Fist we download all the necessary packages

In [26]:
%%capture
!pip install bitsandbytes
!pip install accelerate
!pip install peft
!pip install --upgrade transformers

Now importing the packages

In [27]:
from datasets import Dataset
from transformers import (
    AutoModelForSequenceClassification,
    AutoTokenizer,
    TrainingArguments,
    Trainer,
    DataCollatorWithPadding,
    BitsAndBytesConfig,
    TextClassificationPipeline
)
from peft import LoraConfig, get_peft_model
import torch
import pandas as pd

Seeting the seed

In [28]:
torch.manual_seed(42)  
torch.cuda.manual_seed_all(42)  

Importing the LLama 3.1 model. The BitsAndBytesConfig is used for quantization in Hugging Face and enables a more efficient memory footprint during model inference and training. We also load the model.

In [29]:
model_name = "/kaggle/input/llama-3.1/transformers/8b-instruct/2"  
tokenizer = AutoTokenizer.from_pretrained(model_name)
tokenizer.pad_token = tokenizer.eos_token 

bnb_config = BitsAndBytesConfig(
    load_in_8bit=True,  
    llm_int8_enable_fp32_cpu_offload=True)

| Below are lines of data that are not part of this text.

/-- Settles O28: each register's descriptor, and its write or read rule. -/
theorem timerLoadsAndCounts : Obligations.TimerLoadsAndCounts := by
  intro data s
  refine ⟨?_, exec_writeInstr .tmrLoad0 data s, exec_writeInstr .tmrLoad1 data s, exec_readInstr .tmrLoad0 s,
    exec_readInstr .tmrLoad1 s, exec_readInstr .tmrVal0 s, exec_readInstr .tmrVal1 s⟩
  simp only [List.forall_mem_cons, List.not_mem_nil, false_imp_iff, implies_true, and_true]
  exact ⟨decodeAccess_descOf true .tmrLoad0 data, decodeAccess_descOf true .tmrLoad1 data,
    decodeAccess_descOf false .tmrLoad0 data, decodeAccess_descOf false .tmrLoad1 data,
    decodeAccess_descOf false .tmrVal0 data, decodeAccess_descOf false .tmrVal1 data⟩

end Sys2Proof.Machine
end

section
/-! SUPPORT. The temperature converter (42_tempconv.md): rounding toward zero, the two conversion functions in the two
signs of their dividends, and the words that the host reads. With it the statements of the converter are settled. -/

namespace Sys2Proof.Machine

/-! ## Rounding toward zero (R10) -/

theorem trunc0_of_nonneg {a : Int} (b : Nat) (ha : 0 ≤ a) : trunc0 a b = a / b := by
  obtain ⟨n, rfl⟩ := Int.eq_ofNat_of_zero_le ha
  rcases Nat.eq_zero_or_pos n with rfl | hn
  · simp [trunc0]
  · simp [trunc0, Int.sign_natCast_of_ne_zero hn.ne']

theorem trunc0_neg (a : Int) (b : Nat) : trunc0 (-a) b = -trunc0 a b := by
  simp [trunc0]

theorem trunc0_of_nonpos {a : Int} (b : Nat) (ha : a ≤ 0) : trunc0 a b = -(-a / b) := by
  rw [← trunc0_of_nonneg b (Int.neg_nonneg_of_nonpos ha), trunc0_neg, Int.neg_neg]

/-- The spec's own formula by sign and magnitude is the library's truncated quotient. -/
theorem trunc0_eq_tdiv (a : Int) (b : Nat) : trunc0 a b = Int.tdiv a b := by
  rcases Int.le_total 0 a with ha | ha
  · rw [trunc0_of_nonneg b ha, Int.tdiv_eq_ediv_of_nonneg ha]
  · have hneg : 0 ≤ -a := Int.neg_nonneg_of_nonpos ha
    rw [trunc0_of_nonpos b ha, ← Int.tdiv_eq_ediv_of_nonneg hneg, Int.neg_tdiv, Int.neg_neg]

/-! ## Celsius (R160) -/

theorem celsius_eq_tdiv (r : RawCode) : celsius r = Int.tdiv (1208320 - 495 * (r.toNat : Int)) 8192 :=
  trunc0_eq_tdiv _ _

/-- The Celsius dividend is positive up to the code 2441. -/
theorem celsius_of_le {r : RawCode} (hr : r.toNat ≤ 2441) : celsius r = (1208320 - 495 * (r.toNat : Int)) / 8192 :=
  trunc0_of_nonneg 8192 (by omega)

/-- The Celsius dividend is negative from the code 2442 on. -/
theorem celsius_of_lt {r : RawCode} (hr : 2441 < r.toNat) :
    celsius r = -(-(1208320 - 495 * (r.toNat : Int)) / 8192) :=
  trunc0_of_nonpos 8192 (by omega)

theorem celsius_le_celsius {a b : RawCode} (hab : a ≤ b) : celsius b ≤ celsius a := by
  have htoNat : a.toNat ≤ b.toNat := hab
  rw [celsius_eq_tdiv, celsius_eq_tdiv]
  exact Int.tdiv_le_tdiv (by decide) (by omega)

/-- The range ends at the two ends of the codes. -/
theorem celsius_mem_range (r : RawCode) : -99 ≤ celsius r ∧ celsius r ≤ 147 := by
  have hlow : celsius 4095#12 = -99 := by decide
  have hhigh : celsius 0#12 = 147 := by decide
  rw [← hlow, ← hhigh]
  exact ⟨celsius_le_celsius (BitVec.le_def.mpr (Nat.le_of_lt_succ r.isLt)),
    celsius_le_celsius (BitVec.le_def.mpr (Nat.zero_le _))⟩

/-- A code whose Celsius value is c: the solution r of 1208320 - 495 r = 8192 c, rounded down for c from 0 on and up
below 0, so that the dividend is 8192 c or up to 494 further from 0 and truncation finds c again. -/
def codeAtCelsius (c : Int) : RawCode :=
  BitVec.ofInt 12 (if 0 ≤ c then (1208320 - 8192 * c) / 495 else -((8192 * c - 1208320) / 495))

theorem celsius_codeAtCelsius {c : Int} (hlow : -99 ≤ c) (hhigh : c ≤ 147) : celsius (codeAtCelsius c) = c := by
  by_cases hc : 0 ≤ c
  · have hr : ((codeAtCelsius c).toNat : Int) = (1208320 - 8192 * c) / 495 := by
      simp only [codeAtCelsius, if_pos hc, BitVec.toNat_ofInt]
      omega
    rw [celsius_of_le (by omega)]
    omega
  · have hr : ((codeAtCelsius c).toNat : Int) = -((8192 * c - 1208320) / 495) := by
      simp only [codeAtCelsius, if_neg hc, BitVec.toNat_ofInt]
      omega
    rw [celsius_of_lt (by omega)]
    omega

/-! ## Fahrenheit (R161) -/

theorem fahrenheit_eq_tdiv (c : Int) : fahrenheit c = Int.tdiv (9 * c + 160) 5 := trunc0_eq_tdiv _ _

theorem fahrenheit_of_nonneg {c : Int} (hc : 0 ≤ 9 * c + 160) : fahrenheit c = (9 * c + 160) / 5 :=
  trunc0_of_nonneg 5 hc

theorem fahrenheit_of_neg {c : Int} (hc : 9 * c + 160 < 0) : fahrenheit c = -(-(9 * c + 160) / 5) :=
  trunc0_of_nonpos 5 hc.le

/-- Two dividends 9 apart can lie within the 9 dividends that truncate to 0, but those on either side of 0 are -2 and 7,
and 7 / 5 is 1. -/
theorem fahrenheit_strictMono : StrictMono fahrenheit := by
  intro c d hcd
  rcases lt_or_ge (9 * d + 160) 0 with hd | hd
  · rw [fahrenheit_of_neg hd, fahrenheit_of_neg (by omega)]
    omega
  · rw [fahrenheit_of_nonneg hd]
    rcases lt_or_ge (9 * c + 160) 0 with hc | hc
    · rw [fahrenheit_of_neg hc]
      omega
    · rw [fahrenheit_of_nonneg hc]
      omega

theorem fahrenheit_celsius_mem_range (r : RawCode) :
    -146 ≤ fahrenheit (celsius r) ∧ fahrenheit (celsius r) ≤ 296 := by
  have hlow : fahrenheit (-99) = -146 := by decide
  have hhigh : fahrenheit 147 = 296 := by decide
  obtain ⟨hge, hle⟩ := celsius_mem_range r
  rw [← hlow, ← hhigh]
  exact ⟨fahrenheit_strictMono.monotone hge, fahrenheit_strictMono.monotone hle⟩

/-- The Fahrenheit dividend is negative exactly from -18 degrees Celsius down, the code 2739 on. -/
theorem fahrenheit_dividend_neg_iff (r : RawCode) : 9 * celsius r + 160 < 0 ↔ 2739 ≤ r.toNat := by
  rcases Nat.lt_or_ge 2441 r.toNat with hr | hr
  · rw [celsius_of_lt hr]
    omega
  · rw [celsius_of_le hr]
    omega

/-! ## The words of the converter (R162 to R165) -/

/-- sext_32 loses nothing of an integer in the signed range of a word (R45, R46). -/
theorem toInt_sextResult {v : Int} (hlow : -2 ^ 31 ≤ v) (hhigh : v < 2 ^ 31) : (sextResult v).toInt = v :=
  BitVec.toInt_ofInt_eq_self (by decide) hlow hhigh

theorem toInt_readTcCel (b : Block) : (readTcCel b).toInt = celsius b.tcCode := by
  obtain ⟨hlow, hhigh⟩ := celsius_mem_range b.tcCode
  exact toInt_sextResult (by omega) (by omega)

theorem toInt_readTcFah (b : Block) : (readTcFah b).toInt = fahrenheit (celsius b.tcCode) := by
  obtain ⟨hlow, hhigh⟩ := fahrenheit_celsius_mem_range b.tcCode
  exact toInt_sextResult (by omega) (by omega)

/-- In any state the two temperature reads answer the truncated quotients at the code as it stands (R164, R165,
R170). -/
theorem temperatureReads_answer_quotients (s : State) : ∃ c f : Word,
    exec .rdTcCel s = .next { s with resp := some (.readData c) } ∧
    exec .rdTcFah s = .next { s with resp := some (.readData f) } ∧
    c.toInt = Int.tdiv (1208320 - 495 * (s.block.tcCode.toNat : Int)) 8192 ∧
    f.toInt = Int.tdiv (9 * c.toInt + 160) 5 := by
  refine ⟨readTcCel s.block, readTcFah s.block, exec_readInstr .tcCel s, exec_readInstr .tcFah s, ?_, ?_⟩
  · rw [toInt_readTcCel, celsius_eq_tdiv]
  · rw [toInt_readTcFah, toInt_readTcCel, fahrenheit_eq_tdiv]

/-! ## The statements of the converter -/

/-- Settles O34: the two descriptors, and the two reads in any state. -/
theorem temperaturesAreTheTruncatedQuotients : Obligations.TemperaturesAreTheTruncatedQuotients :=
  fun data s => ⟨decodeAccess_descOf false .tcCel data, decodeAccess_descOf false .tcFah data,
    temperatureReads_answer_quotients s⟩

/-- Settles O35: the write leaves the new code in the block, and the two reads depend on the code alone. -/
theorem converterHasNoLatency : Obligations.ConverterHasNoLatency := by
  intro data s
  obtain ⟨c, f, hreads⟩ := temperatureReads_answer_quotients (answerWrite (writeTcCode data s.block) s)
  exact ⟨c, f, _, exec_writeInstr .tcCode data s, hreads⟩

/-- Settles O36: Celsius falls with the code, and Fahrenheit rises with Celsius. -/
theorem temperaturesFallWithTheCode : Obligations.TemperaturesFallWithTheCode :=
  fun _ _ hab => ⟨celsius_le_celsius hab, fahrenheit_strictMono.monotone (celsius_le_celsius hab)⟩

/-- Settles O37: each Celsius value of the range has its code, and Fahrenheit is strictly monotone in Celsius. -/
theorem temperatureRanges : Obligations.TemperatureRanges := by
  refine ⟨fun c => ⟨?_, ?_⟩, fahrenheit_celsius_mem_range, fun _ _ hf => fahrenheit_strictMono.injective hf⟩
  · rintro ⟨r, rfl⟩
    exact celsius_mem_range r
  · rintro ⟨hlow, hhigh⟩
    exact ⟨codeAtCelsius c, celsius_codeAtCelsius hlow hhigh⟩

/-- Settles O33: the descriptors, the write rule and the read rule of TC_CODE. -/
theorem converterCodeIsTwelveBits : Obligations.ConverterCodeIsTwelveBits := by
  intro data s
  refine ⟨decodeAccess_descOf true .tcCode data, decodeAccess_descOf false .tcCode data,
    exec_writeInstr .tcCode data s, ?_⟩
  rw [← zextCode_eq_append]
  exact exec_readInstr .tcCode s

/-- Settles O38: the quotient is the floor of a dividend that is not negative, and the negated floor of the negated
dividend otherwise. -/
theorem fahrenheitTruncatesTowardZero : Obligations.FahrenheitTruncatesTowardZero := by
  intro r m
  have hfloor : Int.fdiv m 5 = m / 5 := Int.fdiv_eq_ediv_of_nonneg m (by decide)
  rw [hfloor]
  refine ⟨fahrenheit_dividend_neg_iff r, fahrenheit_of_nonneg, fun hm => ?_⟩
  rw [fahrenheit_of_neg hm]
  change -(-m / 5) = _
  split <;> omega

end Sys2Proof.Machine
end

section
/-! SUPPORT. The HPL32 host (43_host_harness.md): what each of its instructions does, which steps it has, and what a
step can make of its program, its halt and its recorded fault. With it the statements of the harness are settled. -/

namespace Sys2Proof.Machine

/-! ## Operands, results and the pc -/

theorem withOperand_of_written {rs : RegIdx} (k : Word → State) {s : State} (h : s.host.regs[rs].written = true) :
    withOperand rs k s = k s.host.regs[rs].val := by
  obtain ⟨_, hk⟩ | ⟨hw, _⟩ := withOperand_cases rs k s
  · exact hk
  · exact absurd (hw.symm.trans h) Bool.false_ne_true

theorem withOperand_of_unwritten {rs : RegIdx} (k : Word → State) {s : State} (h : s.host.regs[rs].written = false) :
    withOperand rs k s = recordFault (.unwrittenRegister s.host.pc rs) s := by
  obtain ⟨hw, _⟩ | ⟨_, hf⟩ := withOperand_cases rs k s
  · exact absurd (h.symm.trans hw) Bool.false_ne_true
  · exact hf

/-- Loading a register and going on changes that register and the pc alone (R180, R181). -/
theorem exec_loads {i : Instr} {rd : RegIdx} {v : Word} {s : State}
    (h : exec i s = .next (advancePc (writeReg rd v s))) :
    ∃ regs, exec i s = .next { s with host := { s.host with regs := regs, pc := s.host.pc + 1 } } ∧
      regs[rd] = { val := v, written := true } ∧ ∀ j, j ≠ rd → regs[j] = s.host.regs[j] := by
  have hregs (j : RegIdx) : (writeReg rd v s).host.regs[j] =
      if j = rd then { val := v, written := true } else s.host.regs[j] := regOf_writeReg rd j v s
  exact ⟨(writeReg rd v s).host.regs, h, (hregs rd).trans (if_pos rfl), fun j hj => (hregs j).trans (if_neg hj)⟩

/-- The word of an integer sum: the register's number plus the immediate's, modulo 2^32 (R79, R187). -/
theorem natCast_toNat_add_sextImm (a : Word) (imm : Imm) :
    ((a + sextImm imm).toNat : Int) = ((a.toNat : Int) + imm.toInt) % 4294967296 := by
  have hsext : ((sextImm imm).toNat : Int) % 4294967296 = imm.toInt % 4294967296 := by
    rw [← BitVec.toInt_signExtend_of_le (x := imm) (v := 32) (by decide), BitVec.toInt_eq_toNat_bmod]
    exact Int.bmod_emod.symm
  rw [BitVec.toNat_add]
  omega

/-- zext_32(IMM) is IMM below ten zero bits (R79). -/
theorem zextImm_eq_append (imm : Imm) : zextImm imm = 0#10 ++ imm :=
  BitVec.setWidth_eq_append (by decide)

/-! ## The bus accesses of HPL32 -/

/-- RD of a register's offset loads that register's word (R183). -/
theorem exec_rd_offset (rd : RegIdx) (r : Reg) (s : State) :
    exec (.rd rd r.offset) s = .next (advancePc (writeReg rd (readRegister s.block r) s)) := by
  simp [exec, execRd, busRead]

/-- On a bus that posts no write a write has reached the block as it completes (R60 (c)). -/
theorem putWrite_of_direct (data : Word) (r : Reg) {s : State} (h : s.bus = .direct) :
    putWrite data r s = setBlock (writeRegister data s.block r) s := by
  simp [putWrite, h]

/-- WR of a written register to a register's offset completes that register's write (R184). -/
theorem exec_wr_offset {rs : RegIdx} {s : State} (h : s.host.regs[rs].written = true) (r : Reg) :
    exec (.wr r.offset rs) s = .next (advancePc (putWrite s.host.regs[rs].val r s)) := by
  simp [exec, execWr, withOperand_of_written _ h, busWrite]

theorem exec_wr_of_unwritten {rs : RegIdx} {s : State} (h : s.host.regs[rs].written = false) (off : Offset) :
    exec (.wr off rs) s = .next (recordFault (.unwrittenRegister s.host.pc rs) s) :=
  congrArg Host.Outcome.next (withOperand_of_unwritten _ h)

/-- The kind of bus error at an offset that no register has: ALIGN is tested first (R72). -/
theorem checkOffset_of_unmapped {off : Offset} (h : ∀ r : Reg, r.offset ≠ off) :
    checkOffset off = .error (if off.extractLsb' 0 2 = 0#2 then .unmapped else .align) := by
  obtain ⟨r, hc, _⟩ | ⟨hc, ha⟩ | ⟨hc, ha, _⟩ := checkOffset_cases off
  · exact absurd (offset_of_checkOffset hc) (h r)
  · rw [hc, if_neg ha]
  · rw [hc, if_pos ha]

theorem exec_rd_of_busError {off : Offset} {kind : BusErrorKind} (h : checkOffset off = .error kind) (rd : RegIdx)
    (s : State) : exec (.rd rd off) s = .next (recordBusError off kind s) := by
  simp [exec, execRd, busRead, h]

theorem exec_wr_of_busError {off : Offset} {kind : BusErrorKind} (h : checkOffset off = .error kind) {rs : RegIdx}
    {s : State} (hw : s.host.regs[rs].written = true) :
    exec (.wr off rs) s = .next (recordBusError off kind s) := by
  simp [exec, execWr, withOperand_of_written _ hw, busWrite, h]

/-- No bus error of a word data access is FETCH or SIZE (R198). -/
theorem kind_of_checkOffset_error {off : Offset} {kind : BusErrorKind} (h : checkOffset off = .error kind) :
    kind = .align ∨ kind = .unmapped := by
  obtain ⟨r, hc, _⟩ | ⟨hc, _⟩ | ⟨hc, _⟩ := checkOffset_cases off <;> rw [hc] at h <;> cases h
  · exact .inl rfl
  · exact .inr rfl

/-! ## Illegal words (R81, R195) -/

/-- A word decodes to an illegal instruction only as itself, and only where R81 calls it illegal. -/
theorem decodeHpl_eq_illegal {w v : Word} (h : decodeHpl w = .illegal v) : w = v ∧ isIllegalWord w = true := by
  have hr := isReading_decodeHpl w
  have henc := hr.encode_eq
  rw [h] at henc
  obtain rfl : v = w := Code.word.inj henc
  exact ⟨rfl, hr.eq_illegal_iff.mp h⟩

/-- The upper part of the immediate is bits 21 to 12 of the word (R78, R79). -/
theorem immHigh_hplImm (w : Word) : immHigh (hplImm w) = w.extractLsb' 12 10 := by
  apply BitVec.eq_of_getLsbD_eq
  intro k hk
  simp [immHigh, hplImm, hk]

model = AutoModelForSequenceClassification.from_pretrained(
    model_name,
    num_labels=2,
    pad_token_id=tokenizer.eos_token_id,
    quantization_config=bnb_config,
    device_map="auto"  
)


Loading checkpoint shards:   0%|          | 0/4 [00:00<?, ?it/s]

Some weights of LlamaForSequenceClassification were not initialized from the model checkpoint at /kaggle/input/llama-3.1/transformers/8b-instruct/2 and are newly initialized: ['score.weight']
You should probably TRAIN this model on a down-stream task to be able to use it for predictions and inference.


LoRA (Low-Rank Adaptation) is a technique used to efficiently fine-tune large pre-trained models like transformers, especially those with billions of parameters. The goal of LoRA is to provide a more memory-efficient way of adapting large models to specific tasks without needing to fine-tune the entire model, which can be computationally expensive and resource-intensive.

In [30]:
lora_config = LoraConfig(
    r=16,
    target_modules=["q_proj", "v_proj"],
    inference_mode=False,
    lora_alpha=32,
    lora_dropout=0.05
)
lora_model = get_peft_model(model, lora_config)

Preparing the prompt and data

In [32]:
lora_model = get_peft_model(model, lora_config)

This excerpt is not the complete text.